Relo expectations are nil - I don't expect any but want to do whatever I can to get it if I can, and the likelihood of this has since been somewhat set by feedback on this forum, some excellent information from you, Bev and NY...aise. 

If I could get relo it would include a half-container shipping arrangement and packing assistance, set up with a place to stay for the first month upon arrival, and a month's buffer to get from door to door. Hopefully flights as well but the others are more important. Save for said SO arrangements, am I forgetting anything?

At the risk of alienating you or your carefully considered insights, which I would not wish to do, as for your interpretations, as this is what they are, 

- I write and therefore if reflects as 'flowery', doesn't matter; it's the same to as when I lived in the States, more a 'me' thing than a "where I've lived" thing 
- Still don't agree with or grasp the tired thing
- Forget about the wife's/my role in packing up
- I know what OT means, asked about it in your context
Let's not beat these horses any further.

I would be more than happy to send you my resume/CV and would appreciate your feedback on that and insight on how I might focus it and my target next role. Will PM you.
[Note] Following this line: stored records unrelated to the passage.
/-- The rows of major 0x3F. -/
def decodeMajor3F (w : Nat) : Decoded :=
  if has w 23 3 0 then .instr (.hntImm (fld w 0 23))
  else
  if has w 8 18 32768 then .instr (.hntGap (fld w 0 8))
  else
  if has w 6 20 262144 then .instr (.hntPred (fld w 5 1) (fld w 0 5))
  else
  if has w 2 24 6291456 then .instr (.hntRnd (fld w 0 2))
  else
  if has w 3 23 4194304 then .instr (.hntScope (fld w 0 3))
  else
  if has w 7 19 327680 then .instr (.hntMod (fld w 0 7))
  else
  if has w 0 26 50331648 then .instr (.hntRelax)
  else .reject .reservedHint

/-- The instruction that a 32-bit word stands for, or why it is none. -/
def decodeWord (w : Nat) : Decoded :=
  match w / 2 ^ 26 % 64 with
  | 0 => decodeMajor00 w
  | 1 => decodeMajor01 w
  | 2 => decodeMajor02 w
  | 3 => decodeMajor03 w
  | 4 => decodeMajor04 w
  | 5 => decodeMajor05 w
  | 6 => decodeMajor06 w
  | 7 => decodeMajor07 w
  | 8 => decodeMajor08 w
  | 9 => decodeMajor09 w
  | 12 => decodeMajor0C w
  | 13 => decodeMajor0D w
  | 14 => decodeMajor0E w
  | 15 => decodeMajor0F w
  | 16 => decodeMajor10 w
  | 17 => decodeMajor11 w
  | 18 => decodeMajor12 w
  | 19 => decodeMajor13 w
  | 20 => decodeMajor14 w
  | 21 => decodeMajor15 w
  | 22 => decodeMajor16 w
  | 23 => decodeMajor17 w
  | 24 => decodeMajor18 w
  | 25 => decodeMajor19 w
  | 26 => decodeMajor1A w
  | 27 => decodeMajor1B w
  | 28 => decodeMajor1C w
  | 32 => decodeMajor20 w
  | 33 => decodeMajor21 w
  | 34 => decodeMajor22 w
  | 35 => decodeMajor23 w
  | 36 => decodeMajor24 w
  | 37 => decodeMajor25 w
  | 38 => decodeMajor26 w
  | 39 => decodeMajor27 w
  | 40 => decodeMajor28 w
  | 41 => decodeMajor29 w
  | 42 => decodeMajor2A w
  | 43 => decodeMajor2B w
  | 44 => decodeMajor2C w
  | 45 => decodeMajor2D w
  | 46 => decodeMajor2E w
  | 47 => decodeMajor2F w
  | 48 => decodeMajor30 w
  | 49 => decodeMajor31 w
  | 50 => decodeMajor32 w
  | 51 => decodeMajor33 w
  | 52 => decodeMajor34 w
  | 53 => decodeMajor35 w
  | 54 => decodeMajor36 w
  | 55 => decodeMajor37 w
  | 56 => decodeMajor38 w
  | 57 => decodeMajor39 w
  | 63 => decodeMajor3F w
  | _ => .reject .reservedMajor

/-- The field `v` placed with its lowest bit at `lo`. -/
def place {n : Nat} (v : BitVec n) (lo : Nat) : Nat := v.toNat * 2 ^ lo

/-- The word with the fixed bits `m` and the placed fields `fs`. -/
def pack (m : Nat) : List Nat → Option Nat
  | [] => some m
  | f :: fs => pack (m + f) fs
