-- ==== Sys2Proof/Machine/Admit.lean ====
section
/-!
DEFINITION. The admission of a team to a core: its allocations and grants, and its groups (R204-R208,
06_execution.md; R268, R269, 10_memory.md).
-/

namespace Sys2Proof.Machine

/-- The ranges that teams use of a storage. -/
def State.usedBy (s : State) (on : Team → Bool) (f : Team → Nat × Nat) : List (Nat × Nat) :=
  (s.teams.filter fun e => on e.2).map fun e => f e.2

/-- A place for a count out of `top`, numbered from 0 without gaps between grants (R204). -/
def grantFit (used : List (Nat × Nat)) (n top : Nat) : Option Nat :=
  if top < (used.map (·.2)).sum + n then none else firstFit used n 1 (64 * top)

/-- The team with its allocations and grants on a core, when all of them fit (R204, R269). -/
def State.grantTeam (s : State) (core : Nat) (T : Team) : Option Team :=
  let on : Team → Bool := fun U => U.core == core
  match firstFit (s.usedBy on fun U => (U.ubase, U.usize)) T.usize 256 3276800,
      firstFit (s.usedBy (fun U => clusterOf U.core == clusterOf core) fun U => (U.cbase, U.csize)) T.csize 256 (8 * 2 ^ 20),
      firstFit (s.usedBy (fun U => dieOf U.core == dieOf core) fun U => (U.dbase, U.dsize)) T.dsize 256
        ((40 - s.tsForce) * 2 ^ 20),
      grantFit (s.usedBy on fun U => (U.mbase, U.macros)) T.macros 32,
      grantFit (s.usedBy on fun U => (U.abase, U.accs)) T.accs 64 with
  | some u, some c, some d, some m, some a =>
    some { T with core := core, ubase := u, cbase := c, dbase := d, mbase := m, abase := a }
  | _, _, _, _, _ => none

/-- The storages of a team beside its lane slices: its three allocations, the macro and the accumulator grant. -/
def Team.storages (T : Team) : List (Scr × Nat × Nat) :=
  [T.level 0, T.level 1, T.level 2, (.garnet T.core, 4096 * T.mbase, 4096 * T.macros),
   (.accum T.core, 4096 * T.abase, 4096 * T.accs)]

/-- Placing groups in turn: the state, and the group contexts they received. -/
def State.placeGroups (s : State) (core part lbytes : Nat) : List Group → Option (State × List Nat)
  | [] => some (s, [])
  | G :: gs =>
    match s.placeGroup core part lbytes false G with
    | none => none
    | some (t, g) => (t.placeGroups core part lbytes gs).map fun r => (r.1, g :: r.2)

/-- The admission of a team to a core: all of it or nothing (R204), its storages reading zero (R207). -/
def State.admitTeam (s : State) (core part tid : Nat) (T : Team) (gs : List Group) : Option (State × List Nat) :=
  match s.grantTeam core T with
  | none => none
  | some U =>
    let s1 := { s with teams := tset s.teams tid U }
    let s2 := U.storages.foldl (fun u e => u.scrClear e.1 e.2.1 e.2.2) s1
    s2.placeGroups core part U.lsize gs

/-- The team of a grid that a launch block describes (R206, R209, R213). -/
def Block.team (b : Block) (lid ctx grid index now ptp : Nat) (begun : Bool) : Team :=
  { Team.none with
    lid := lid, ctx := ctx, grid := grid, index := index, nroles := b.nroles, begun := begun, begunAt := now,
    recs := b.recs.zipIdx.foldl (fun t e => tput t e.2 e.1 0) [], usize := b.ubytes, csize := b.cbytes,
    dsize := b.dbytes, lsize := b.lbytes, macros := b.macros, accs := b.acc, placedAt := ptp, ended := false }

/-- The groups of a team in the order of their placement (R205, R206). Those of the role `frag` start with no live fibre
(R321). -/
def Block.groups (b : Block) (tid ctx : Nat) (compat : Word) (frag : Option Nat) : List Group :=
  b.roles.zipIdx.flatMap fun (r, i) =>
    let n := if frag == some i then 0 else r.fibres
    let G := Group.start tid ctx i r.budget ((List.range n).map fun l => (l, Lane.start (b.cbase + r.pcoff)))
    List.replicate r.groups
      { G with batches := if n == 0 then [] else G.batches
               sregs := b.stab.zipIdx.foldl (fun t e => tput t e.2 e.1 0) [], fpmode := b.fpmode, compat := compat }

/-- A core whose period count waits for the next team admitted starts it in the cycle in which that team begins (R408). A
team that is restored is not one. -/
def State.settleArmed (s : State) (core : Nat) : State :=
  match (s.core core).armed with
  | none => s
  | some n =>
    match s.teams.find? fun e => e.2.core == core && n ≤ e.1 && (!e.2.begun || e.2.begunAt == s.now) with
    | none => s
    | some e =>
      if e.2.begun then s.modCore core fun C =>
        { C with armed := none, expiry := some (s.coreCycle core + bits C.sampling.toNat 0 20) }
      else s

/-- Admitting team `index` of a grid to a core (R204, R206): the state with the new team, `f` changing the team before. -/
def State.admitGrid (s : State) (core part lid ctx grid index : Nat) (b : Block) (begun : Bool) (frag : Option Nat)
    (f : Team → Team) : Option State :=
  let T := f (b.team lid ctx grid index s.now s.ptp begun)
  let gs := b.groups s.nextTid ctx (word ((s.ctx ctx).word 0x1DC)) frag
  (s.admitTeam core part s.nextTid { T with part := part } gs).map fun r =>
    ({ r.1 with nextTid := s.nextTid + 1 } : State).settleArmed core

end Sys2Proof.Machine
end

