/-- A block stands at the head of a launch queue that is served (R227). -/
def State.headWaits (s : State) (x : Nat) : Bool :=
  (List.range 16).any fun q => (s.launchQueue x q).any fun k => k.enabled && !k.stopped && k.waiting != 0

/-- A launch of the context stands beyond Submitted: its head has been read, or is still to be. -/
def State.hasLaunches (s : State) (x : Nat) : Bool :=
  (s.launches.any fun e => e.2.ctx == x) || ((s.ctx x).st != .lost && s.headWaits x)

/-- A block may be changed now (R389, R446). -/
def State.blockFree (s : State) (x b : Nat) : Bool :=
  match b with
  | 0x0C0 => s.noTeams x
  | 0x180 => s.noTeams x && !s.hasLaunches x
  | _ => true

/-- The words of a write, with their offsets. -/
def offsetWords (addr : Nat) (data : List Byte) : List (Nat × Nat) :=
  (bytesWords (data.length / 4) data).zipIdx.map fun (w, i) => (addr + 4 * i, w.toNat)

/-- The control space with words written. What is written to reserved bits is ignored (R6), but a nonzero reserved bit of
the trap control block makes the write fail (R248). -/
def Ctx.putWords (c : Ctx) : List (Nat × Nat) → Option Ctx
  | [] => some c
  | (o, v) :: ws =>
    if ctlCount o then c.putWords ws
    else if o < 0x040 && v &&& ctlMask o != v then none
    else (if ctlMask o == 0 then c else c.setWord o (v &&& ctlMask o)).putWords ws

/-- Creation of a context and a write of a telemetry channel set its counts to 0 (R382). -/
def State.clearCounts (s : State) (x : Nat) (channels : List Nat) : State :=
  { s with cores := s.cores.map fun e => (e.1, { e.2 with
      mscas := e.2.mscas.filter fun m => !(m.1 / 16 == x && channels.contains (m.1 % 16)) }) }

/-- Setting a context's sample numbers to 0 (R412). -/
def State.clearSeqs (s : State) (x : Nat) : State :=
  { s with cores := s.cores.map fun e => (e.1, { e.2 with sampSeq := tdel e.2.sampSeq x }) }

/-- A write to the blocks of a control space, the command block aside (R446): checked and applied whole. -/
def State.writeSpace (s : State) (x addr : Nat) (data : List Byte) : Option State :=
  let ws := offsetWords addr data
  let blocks := (ws.map fun w => ctlBlock w.1).eraseDups
  let c := s.ctx x
  match c.putWords ws with
  | none => none
  | some d =>
    if blocks.all fun b => d.blockOk b && s.blockFree x b then
      let s1 := s.modCtx x fun _ => d
      let s2 := if !bit (c.word 0x068) 5 && bit (d.word 0x068) 5 then s1.clearSeqs x else s1
      let chans := ws.filterMap fun w => if 0x140 ≤ w.1 && w.1 < 0x17C then some ((w.1 - 0x140) / 4 + 1) else none
      some (if chans.isEmpty then s2 else s2.clearCounts x chans)
    else none

/-! ## Features (R448) -/

/-- The offered set: bits 0 to 9. -/
def offered : BitVec 256 := 0x3FF
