-- ==== Sys2Proof/Machine/Scalar.lean ====
section
/-!
DEFINITION. The scalar integer instructions (R82-R84, 02_control_arith.md): performed once per issue on the group's
scalar file, latency 4 (R17, R53). A PRED hint does not apply to them (R23).
-/

namespace Sys2Proof.Machine

/-- Left shift by up to 255 (R83). -/
def shl (a : Word) (n : Nat) : Word := if 32 ≤ n then 0 else a <<< n

/-- Right shift with zeros in (R83). -/
def shr (a : Word) (n : Nat) : Word := if 32 ≤ n then 0 else a >>> n

/-- Right shift that replicates bit 31 (R83). -/
def sra (a : Word) (n : Nat) : Word := if 32 ≤ n then (if a.msb then 0xFFFFFFFF else 0) else a.sshiftRight n

/-- The shift count of a register (R82, R83). -/
def shiftCount (b : Word) : Nat := b.toNat % 256

/-- The smaller of two words, signed. -/
def minS (a b : Word) : Word := if s32 a ≤ s32 b then a else b
/-- The smaller of two words, unsigned. -/
def minU (a b : Word) : Word := if a.toNat ≤ b.toNat then a else b
/-- The larger of two words, signed. -/
def maxS (a b : Word) : Word := if s32 a ≤ s32 b then b else a
/-- The larger of two words, unsigned. -/
def maxU (a b : Word) : Word := if a.toNat ≤ b.toNat then b else a

/-- The high half of the signed product. -/
def mulhS (a b : Word) : Word := high32 (s32 a * s32 b)
/-- The high half of the unsigned product. -/
def mulhU (a b : Word) : Word := word (a.toNat * b.toNat / 2 ^ 32)

/-- A scalar instruction with destination `d` and two sources: `f` receives s[a], s[b] and the old s[d]. -/
def scalar3 (i : Instr) (f : Word → Word → Word → Word) (d a b : BitVec 6) (c : BitVec 3) : State → Out :=
  issue { ins := i, c := c, ops := [os d, os a, os b], lat := some 4, pred := false }
    fun I s => .go s (scalarOut I [(.s d.toNat, f (I.R.s a.toNat) (I.R.s b.toNat) (I.R.s d.toNat))])

/-- SADD. -/
def execSadd (d a b : BitVec 6) (c : BitVec 3) : State → Out := scalar3 (.sadd d a b c) (fun x y _ => x + y) d a b c
/-- SSUB. -/
def execSsub (d a b : BitVec 6) (c : BitVec 3) : State → Out := scalar3 (.ssub d a b c) (fun x y _ => x - y) d a b c
/-- SMUL. -/
def execSmul (d a b : BitVec 6) (c : BitVec 3) : State → Out :=
  scalar3 (.smul d a b c) (fun x y _ => low32 (s32 x * s32 y)) d a b c
/-- SMULH. -/
def execSmulh (d a b : BitVec 6) (u : BitVec 1) (c : BitVec 3) : State → Out :=
  scalar3 (.smulh d a b u c) (fun x y _ => if u == 0 then mulhS x y else mulhU x y) d a b c
/-- SAND. -/
def execSand (d a b : BitVec 6) (c : BitVec 3) : State → Out := scalar3 (.sand d a b c) (fun x y _ => x &&& y) d a b c
/-- SOR. -/
def execSor (d a b : BitVec 6) (c : BitVec 3) : State → Out := scalar3 (.sor d a b c) (fun x y _ => x ||| y) d a b c
/-- SXOR. -/
def execSxor (d a b : BitVec 6) (c : BitVec 3) : State → Out := scalar3 (.sxor d a b c) (fun x y _ => x ^^^ y) d a b c
/-- SSHL. -/
def execSshl (d a b : BitVec 6) (c : BitVec 3) : State → Out :=
  scalar3 (.sshl d a b c) (fun x y _ => shl x (shiftCount y)) d a b c
/-- SSHR. -/
def execSshr (d a b : BitVec 6) (c : BitVec 3) : State → Out :=
  scalar3 (.sshr d a b c) (fun x y _ => shr x (shiftCount y)) d a b c
/-- SSRA. -/
def execSsra (d a b : BitVec 6) (c : BitVec 3) : State → Out :=
  scalar3 (.ssra d a b c) (fun x y _ => sra x (shiftCount y)) d a b c
/-- SMIN. -/
def execSmin (d a b : BitVec 6) (u : BitVec 1) (c : BitVec 3) : State → Out :=
  scalar3 (.smin d a b u c) (fun x y _ => if u == 0 then minS x y else minU x y) d a b c
/-- SMAX. -/
def execSmax (d a b : BitVec 6) (u : BitVec 1) (c : BitVec 3) : State → Out :=
  scalar3 (.smax d a b u c) (fun x y _ => if u == 0 then maxS x y else maxU x y) d a b c

/-- The conditions of SCMP (R36, R82). -/
def scmpCond (u : BitVec 2) (x y : Word) : Bool :=
  match u.toNat with
  | 0 => x == y
  | 1 => x != y
  | 2 => s32 x < s32 y
  | _ => x.toNat < y.toNat

/-- SCMP. -/
def execScmp (d a b : BitVec 6) (u : BitVec 2) (c : BitVec 3) : State → Out :=
  scalar3 (.scmp d a b u c) (fun x y _ => bword (scmpCond u x y)) d a b c
/-- SSEL: a if the old s[d] is not zero, else b. -/
def execSsel (d a b : BitVec 6) (c : BitVec 3) : State → Out :=
  scalar3 (.ssel d a b c) (fun x y o => if o != 0 then x else y) d a b c
/-- SLEA. -/
def execSlea (d a b : BitVec 6) (h : BitVec 2) (c : BitVec 3) : State → Out :=
  scalar3 (.slea d a b h c) (fun x y _ => x + (y <<< h.toNat)) d a b c

/-- A scalar instruction with one source. -/
def scalar2 (i : Instr) (imm : Bool) (f : Issue → Word → Word) (d a : BitVec 6) (c : BitVec 3) : State → Out :=
  issue { ins := i, c := c, ops := [os d, os a], lat := some 4, pred := false, imm := imm }
    fun I s => .go s (scalarOut I [(.s d.toNat, f I (I.R.s a.toNat))])

/-- SMOV. -/
def execSmov (d a : BitVec 6) (c : BitVec 3) : State → Out := scalar2 (.smov d a c) false (fun _ x => x) d a c

/-- The immediate of SADDI and SXORI: sign-extended, or the 32-bit value of an IMM hint (R22, R37, R84). -/
def imm11 (I : Issue) (v : BitVec 11) : Word :=
  match I.hv.imm with
  | some p => word (p * 512 + v.toNat % 512)
  | none => low32 (sext 11 v.toNat)

/-- An IMM hint applies to SADDI and SXORI only when imm11[10:9] is zero (R23). -/
def imm11Hint (v : BitVec 11) : Bool := v.toNat < 512

/-- SADDI. -/
def execSaddi (d a : BitVec 6) (im : BitVec 11) (c : BitVec 3) : State → Out :=
  scalar2 (.saddi d a im c) (imm11Hint im) (fun I x => x + imm11 I im) d a c
/-- SXORI. -/
def execSxori (d a : BitVec 6) (im : BitVec 11) (c : BitVec 3) : State → Out :=
  scalar2 (.sxori d a im c) (imm11Hint im) (fun I x => x ^^^ imm11 I im) d a c

end Sys2Proof.Machine
end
Like most things, when we are deep into our own situations we end up only seeing 80% of it and can lose the fields for the forests, there are who knows how many things I have not yet considered. 

Thanks for all the help, please keep it coming. I will continue to update on how this plays out.


----------



## Bevdeforges (Nov 16, 2007)

You're in something of a tough situation. Some friends of mine here in France are in a very similar spot and to some extent you have to kind of marshal your resources and decide what your options are, given your age, your experience, your contacts, your requirements and whatever.

My friend's husband has decided to return to the US, due primarily to family commitments, but a huge factor in his case is his age (i.e. over 50), added to the fact that he has been away from the US for more than 20 years. He's advising up front that he is prepared to move himself and family (well, wife) - but even that hasn't attracted any interest.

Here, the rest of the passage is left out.